• **Directions**:
In the listing that follows, the range to quote begins at the line that has "(filterRun width delay c' samples).cnt" and ends after the line that has "true for the"; quote it verbatim and add nothing.

[[ Entries provided, beginning ]]

/-- Noise rejection (R67, derived by the spec from R64): runs of true samples shorter than `WIDTH` never assert a cleared
cell; with `WIDTH >= 2`, neither does any sequence without two consecutive true samples. -/
def Obligations.ShortRunsNeverAssert : Prop := ∀ (width : Nibble) (delay : Byte) (samples : List Bool),
  1 ≤ width.toNat → width.toNat ≤ 8 →
    (¬ List.replicate width.toNat true <:+: samples → (filterRun width delay Cell.cleared samples).fs = false) ∧
    (2 ≤ width.toNat → ¬ [true, true] <:+: samples → (filterRun width delay Cell.cleared samples).fs = false)

/-- `DELAY == 0` (R68, derived by the spec from R62; that 0 is accepted is decision D5): under a constantly true input a
cleared cell reads true after ticks `WIDTH`, `WIDTH + 2`, ... and after no other. -/
def Obligations.ZeroDelayFlickers : Prop := ∀ (width : Nibble) (n : Nat), 1 ≤ width.toNat → width.toNat ≤ 8 →
  (filterRun width 0 Cell.cleared (List.replicate n true)).fs = decide (width.toNat ≤ n ∧ (n - width.toNat) % 2 = 0)

/-- Bits of `HIST` at and above `WIDTH` never influence `FS` (R69, derived by the spec from R20 and R62): two cells that
differ only there behave alike under every sequence of samples. -/
def Obligations.OldSamplesNeverMatter : Prop :=
  ∀ (width : Nibble) (delay : Byte) (c c' : Cell) (samples : List Bool),
    width.toNat ≤ 8 → (∀ k, k < width.toNat → c'.hist.getLsbD k = c.hist.getLsbD k) → c'.cnt = c.cnt → c'.fs = c.fs →
      (filterRun width delay c' samples).fs = (filterRun width delay c samples).fs ∧
      (filterRun width delay c' samples).cnt = (filterRun width delay c samples).cnt

/-- Minimum widths for `DELAY >= 1` (R70 a and b, derived by the spec): a cell that has just asserted reads true for the
next `DELAY - 1` ticks whatever their samples, and one that has just released reads false for the next `WIDTH - 1`. -/
def Obligations.NoFlickerOnceChanged : Prop :=
  ∀ (width : Nibble) (delay : Byte) (c : Cell) (raw : Bool) (samples : List Bool),
    1 ≤ width.toNat → width.toNat ≤ 8 → 1 ≤ delay.toNat →
      (c.fs = false → (filterStep width delay c raw).fs = true → samples.length < delay.toNat →
        (filterRun width delay (filterStep width delay c raw) samples).fs = true) ∧
      (c.fs = true → (filterStep width delay c raw).fs = false → samples.length < width.toNat →
        (filterRun width delay (filterStep width delay c raw) samples).fs = false)

/-! ### REPORT, RESYNC, TICK -/

/-- `PACKLO` and `PACKHI`: pins 4 to 7 and 0 to 3, the lowest pin in the most significant bit (R75, R76; the order is the
spec's decision D21). -/
def Obligations.PackedNibbles : Prop := ∀ (s : State) (p : Port),
  s.packLo p = BitVec.ofBool (s.fs p 4) ++ BitVec.ofBool (s.fs p 5) ++ BitVec.ofBool (s.fs p 6) ++
    BitVec.ofBool (s.fs p 7) ∧
  s.packHi p = BitVec.ofBool (s.fs p 0) ++ BitVec.ofBool (s.fs p 1) ++ BitVec.ofBool (s.fs p 2) ++
    BitVec.ofBool (s.fs p 3)

/-- `PACKBYTE` is `PACKHI @ PACKLO`; bit `7-j` of it is `FS[p][j]`; it is the visible vector `FS[p][7:0]` with its bits
reversed (R77). The places of the bits rest on the order of R75 and R76, the spec's decision D21 (notes/assumptions/12.md), and
on the order of the wires, decision D26. -/
def Obligations.PackByteReversesWires : Prop := ∀ (s : State) (p : Port),
  s.packByte p = s.packHi p ++ s.packLo p ∧ (s.packByte p).toNat = (s.packHi p).toNat * 2 ^ 4 + (s.packLo p).toNat ∧
  (∀ j : Pin, (s.packByte p).getLsbD (7 - j.val) = s.fs p j) ∧ s.packByte p = (s.fsWires p).reverse

/-- The visible wires: bit `j` is pin `j` (R29, R32; decision D26). -/
def Obligations.WiresShowRegisters : Prop := ∀ (s : State) (p : Port) (j : Pin),
  (s.fsWires p).getLsbD j.val = s.fs p j ∧ (s.outWires p).getLsbD j.val = s.out p j

/-- REPORT: one request for each nibble whose pack differs from the last reported value, Low before High, and the last
reported values brought up to the pack; nothing else is written, and `DIR` is not read (R78; the order is decision D14, the
missing gate decision D11). -/
def Obligations.ReportSendsDirtyNibbles : Prop := ∀ (s : State) (p : Port),
  ∃ t, exec (.report p) s = .next t ∧ t.lastLo p = s.packLo p ∧ t.lastHi p = s.packHi p ∧
    emitted s t ((if s.packLo p ≠ s.lastLo p then [.sendNibble p .low (s.packLo p)] else []) ++
      (if s.packHi p ≠ s.lastHi p then [.sendNibble p .high (s.packHi p)] else [])) ∧
    (∀ q, q ≠ p → sameLast s t q) ∧ (∀ q, sameCells s t q ∧ sameDir s t q ∧ sameOut s t q) ∧
    sameWindow s t ∧ sameHost s t

/-- Change minimality (R79, derived by the spec from R78): a REPORT with nothing changed since the last one changes and
sends nothing; when exactly one `FS` bit changed, exactly one nibble is sent, the one that holds that pin. -/
def Obligations.ReportOnlyWhatChanged : Prop :=
  (∀ (s : State) (p : Port), reportedNow s p → exec (.report p) s = .next s) ∧
  ∀ (s t : State) (p : Port) (j : Pin),
    reportedNow s p → sameLast s t p → t.fs p j ≠ s.fs p j → (∀ k, k ≠ j → t.fs p k = s.fs p k) →
      ∃ u, exec (.report p) t = .next u ∧
        emitted t u [if j.val < 4 then .sendNibble p .high (t.packHi p) else .sendNibble p .low (t.packLo p)]

/-- The REPORT after an INIT (R81, derived by the spec): it sends a zero nibble for each nibble whose last reported value
was not zero, and the last reported values are zero afterwards. -/
def Obligations.ReportAfterInitSendsZeros : Prop := ∀ (s : State) (w r : Byte) (p : Port),
  ∃ t, execAll [.init w r, .report p] s = .next t ∧ t.lastLo p = 0x0 ∧ t.lastHi p = 0x0 ∧
    emitted s t ((if s.lastLo p ≠ 0x0 then [.sendNibble p .low 0x0] else []) ++
      (if s.lastHi p ≠ 0x0 then [.sendNibble p .high 0x0] else []))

[[ Entries provided, end ]]

• **Task result**:
      (filterRun width delay c' samples).cnt = (filterRun width delay c samples).cnt

/-- Minimum widths for `DELAY >= 1` (R70 a and b, derived by the spec): a cell that has just asserted reads true for the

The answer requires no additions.